__WHAT IS REQUIRED__. Go through the following data and transcribe exactly the stretch of lines from the one holding "(updRegs f d).sealing = d.sealing := rfl" to the one holding "(updRegs f d).sig = d.sig := rfl", both included.

(GIVEN ENTRIES)

-- ==== Sys2Proof/Laws/State.lean ====
section
/-! SUPPORT. The fields of a die after each operation that changes a part of it: one lemma per field and operation. -/

namespace Sys2Proof.Machine

/-! ## updRegs -/

@[simp] theorem updRegs_which (f : RegFile → RegFile) (d : Die) : (updRegs f d).which = d.which := rfl
@[simp] theorem updRegs_phase (f : RegFile → RegFile) (d : Die) : (updRegs f d).phase = d.phase := rfl
@[simp] theorem updRegs_phaseSlot (f : RegFile → RegFile) (d : Die) : (updRegs f d).phaseSlot = d.phaseSlot := rfl
@[simp] theorem updRegs_regs (f : RegFile → RegFile) (d : Die) : (updRegs f d).regs = f d.regs := rfl
@[simp] theorem updRegs_errs (f : RegFile → RegFile) (d : Die) : (updRegs f d).errs = d.errs := rfl
@[simp] theorem updRegs_wlk (f : RegFile → RegFile) (d : Die) : (updRegs f d).wlk = d.wlk := rfl
@[simp] theorem updRegs_wrd (f : RegFile → RegFile) (d : Die) : (updRegs f d).wrd = d.wrd := rfl
@[simp] theorem updRegs_chn (f : RegFile → RegFile) (d : Die) : (updRegs f d).chn = d.chn := rfl
@[simp] theorem updRegs_rat (f : RegFile → RegFile) (d : Die) : (updRegs f d).rat = d.rat := rfl
@[simp] theorem updRegs_adm (f : RegFile → RegFile) (d : Die) : (updRegs f d).adm = d.adm := rfl
@[simp] theorem updRegs_cad (f : RegFile → RegFile) (d : Die) : (updRegs f d).cad = d.cad := rfl
@[simp] theorem updRegs_sealing (f : RegFile → RegFile) (d : Die) : (updRegs f d).sealing = d.sealing := rfl
@[simp] theorem updRegs_res (f : RegFile → RegFile) (d : Die) : (updRegs f d).res = d.res := rfl
@[simp] theorem updRegs_bnd (f : RegFile → RegFile) (d : Die) : (updRegs f d).bnd = d.bnd := rfl
@[simp] theorem updRegs_nle (f : RegFile → RegFile) (d : Die) : (updRegs f d).nle = d.nle := rfl
@[simp] theorem updRegs_cwe (f : RegFile → RegFile) (d : Die) : (updRegs f d).cwe = d.cwe := rfl
@[simp] theorem updRegs_snt (f : RegFile → RegFile) (d : Die) : (updRegs f d).snt = d.snt := rfl
@[simp] theorem updRegs_shk (f : RegFile → RegFile) (d : Die) : (updRegs f d).shk = d.shk := rfl
@[simp] theorem updRegs_sig (f : RegFile → RegFile) (d : Die) : (updRegs f d).sig = d.sig := rfl
@[simp] theorem updRegs_vp (f : RegFile → RegFile) (d : Die) : (updRegs f d).vp = d.vp := rfl
@[simp] theorem updRegs_spk (f : RegFile → RegFile) (d : Die) : (updRegs f d).spk = d.spk := rfl
@[simp] theorem updRegs_dbg (f : RegFile → RegFile) (d : Die) : (updRegs f d).dbg = d.dbg := rfl
@[simp] theorem updRegs_sntb (f : RegFile → RegFile) (d : Die) : (updRegs f d).sntb = d.sntb := rfl
@[simp] theorem updRegs_tim (f : RegFile → RegFile) (d : Die) : (updRegs f d).tim = d.tim := rfl
@[simp] theorem updRegs_hst (f : RegFile → RegFile) (d : Die) : (updRegs f d).hst = d.hst := rfl
@[simp] theorem updRegs_ing (f : RegFile → RegFile) (d : Die) : (updRegs f d).ing = d.ing := rfl
@[simp] theorem updRegs_wdn (f : RegFile → RegFile) (d : Die) : (updRegs f d).wdn = d.wdn := rfl
@[simp] theorem updRegs_fcu (f : RegFile → RegFile) (d : Die) : (updRegs f d).fcu = d.fcu := rfl
@[simp] theorem updRegs_mem (f : RegFile → RegFile) (d : Die) : (updRegs f d).mem = d.mem := rfl
@[simp] theorem updRegs_key (f : RegFile → RegFile) (d : Die) : (updRegs f d).key = d.key := rfl
@[simp] theorem updRegs_pel (f : RegFile → RegFile) (d : Die) : (updRegs f d).pel = d.pel := rfl
@[simp] theorem updRegs_descs (f : RegFile → RegFile) (d : Die) : (updRegs f d).descs = d.descs := rfl
@[simp] theorem updRegs_freeCtr (f : RegFile → RegFile) (d : Die) : (updRegs f d).freeCtr = d.freeCtr := rfl
@[simp] theorem updRegs_out (f : RegFile → RegFile) (d : Die) : (updRegs f d).out = d.out := rfl

/-! ## updFcu -/

@[simp] theorem updFcu_which (f : Fcu → Fcu) (d : Die) : (updFcu f d).which = d.which := rfl
@[simp] theorem updFcu_phase (f : Fcu → Fcu) (d : Die) : (updFcu f d).phase = d.phase := rfl
@[simp] theorem updFcu_phaseSlot (f : Fcu → Fcu) (d : Die) : (updFcu f d).phaseSlot = d.phaseSlot := rfl
@[simp] theorem updFcu_regs (f : Fcu → Fcu) (d : Die) : (updFcu f d).regs = d.regs := rfl
@[simp] theorem updFcu_errs (f : Fcu → Fcu) (d : Die) : (updFcu f d).errs = d.errs := rfl
@[simp] theorem updFcu_wlk (f : Fcu → Fcu) (d : Die) : (updFcu f d).wlk = d.wlk := rfl
@[simp] theorem updFcu_wrd (f : Fcu → Fcu) (d : Die) : (updFcu f d).wrd = d.wrd := rfl
@[simp] theorem updFcu_chn (f : Fcu → Fcu) (d : Die) : (updFcu f d).chn = d.chn := rfl
@[simp] theorem updFcu_rat (f : Fcu → Fcu) (d : Die) : (updFcu f d).rat = d.rat := rfl
@[simp] theorem updFcu_adm (f : Fcu → Fcu) (d : Die) : (updFcu f d).adm = d.adm := rfl
@[simp] theorem updFcu_cad (f : Fcu → Fcu) (d : Die) : (updFcu f d).cad = d.cad := rfl
@[simp] theorem updFcu_sealing (f : Fcu → Fcu) (d : Die) : (updFcu f d).sealing = d.sealing := rfl
@[simp] theorem updFcu_res (f : Fcu → Fcu) (d : Die) : (updFcu f d).res = d.res := rfl
@[simp] theorem updFcu_bnd (f : Fcu → Fcu) (d : Die) : (updFcu f d).bnd = d.bnd := rfl
@[simp] theorem updFcu_nle (f : Fcu → Fcu) (d : Die) : (updFcu f d).nle = d.nle := rfl
@[simp] theorem updFcu_cwe (f : Fcu → Fcu) (d : Die) : (updFcu f d).cwe = d.cwe := rfl
@[simp] theorem updFcu_snt (f : Fcu → Fcu) (d : Die) : (updFcu f d).snt = d.snt := rfl
@[simp] theorem updFcu_shk (f : Fcu → Fcu) (d : Die) : (updFcu f d).shk = d.shk := rfl
@[simp] theorem updFcu_sig (f : Fcu → Fcu) (d : Die) : (updFcu f d).sig = d.sig := rfl
@[simp] theorem updFcu_vp (f : Fcu → Fcu) (d : Die) : (updFcu f d).vp = d.vp := rfl
@[simp] theorem updFcu_spk (f : Fcu → Fcu) (d : Die) : (updFcu f d).spk = d.spk := rfl
@[simp] theorem updFcu_dbg (f : Fcu → Fcu) (d : Die) : (updFcu f d).dbg = d.dbg := rfl
@[simp] theorem updFcu_sntb (f : Fcu → Fcu) (d : Die) : (updFcu f d).sntb = d.sntb := rfl
@[simp] theorem updFcu_tim (f : Fcu → Fcu) (d : Die) : (updFcu f d).tim = d.tim := rfl
@[simp] theorem updFcu_hst (f : Fcu → Fcu) (d : Die) : (updFcu f d).hst = d.hst := rfl
@[simp] theorem updFcu_ing (f : Fcu → Fcu) (d : Die) : (updFcu f d).ing = d.ing := rfl
@[simp] theorem updFcu_wdn (f : Fcu → Fcu) (d : Die) : (updFcu f d).wdn = d.wdn := rfl
@[simp] theorem updFcu_fcu (f : Fcu → Fcu) (d : Die) : (updFcu f d).fcu = f d.fcu := rfl
@[simp] theorem updFcu_mem (f : Fcu → Fcu) (d : Die) : (updFcu f d).mem = d.mem := rfl
@[simp] theorem updFcu_key (f : Fcu → Fcu) (d : Die) : (updFcu f d).key = d.key := rfl
@[simp] theorem updFcu_pel (f : Fcu → Fcu) (d : Die) : (updFcu f d).pel = d.pel := rfl
@[simp] theorem updFcu_descs (f : Fcu → Fcu) (d : Die) : (updFcu f d).descs = d.descs := rfl
@[simp] theorem updFcu_freeCtr (f : Fcu → Fcu) (d : Die) : (updFcu f d).freeCtr = d.freeCtr := rfl
@[simp] theorem updFcu_out (f : Fcu → Fcu) (d : Die) : (updFcu f d).out = d.out := rfl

(End GIVEN ENTRIES)

__YOUR RESPONSE__.
@[simp] theorem updRegs_sealing (f : RegFile → RegFile) (d : Die) : (updRegs f d).sealing = d.sealing := rfl
@[simp] theorem updRegs_res (f : RegFile → RegFile) (d : Die) : (updRegs f d).res = d.res := rfl
@[simp] theorem updRegs_bnd (f : RegFile → RegFile) (d : Die) : (updRegs f d).bnd = d.bnd := rfl
@[simp] theorem updRegs_nle (f : RegFile → RegFile) (d : Die) : (updRegs f d).nle = d.nle := rfl
@[simp] theorem updRegs_cwe (f : RegFile → RegFile) (d : Die) : (updRegs f d).cwe = d.cwe := rfl
@[simp] theorem updRegs_snt (f : RegFile → RegFile) (d : Die) : (updRegs f d).snt = d.snt := rfl
@[simp] theorem updRegs_shk (f : RegFile → RegFile) (d : Die) : (updRegs f d).shk = d.shk := rfl
@[simp] theorem updRegs_sig (f : RegFile → RegFile) (d : Die) : (updRegs f d).sig = d.sig := rfl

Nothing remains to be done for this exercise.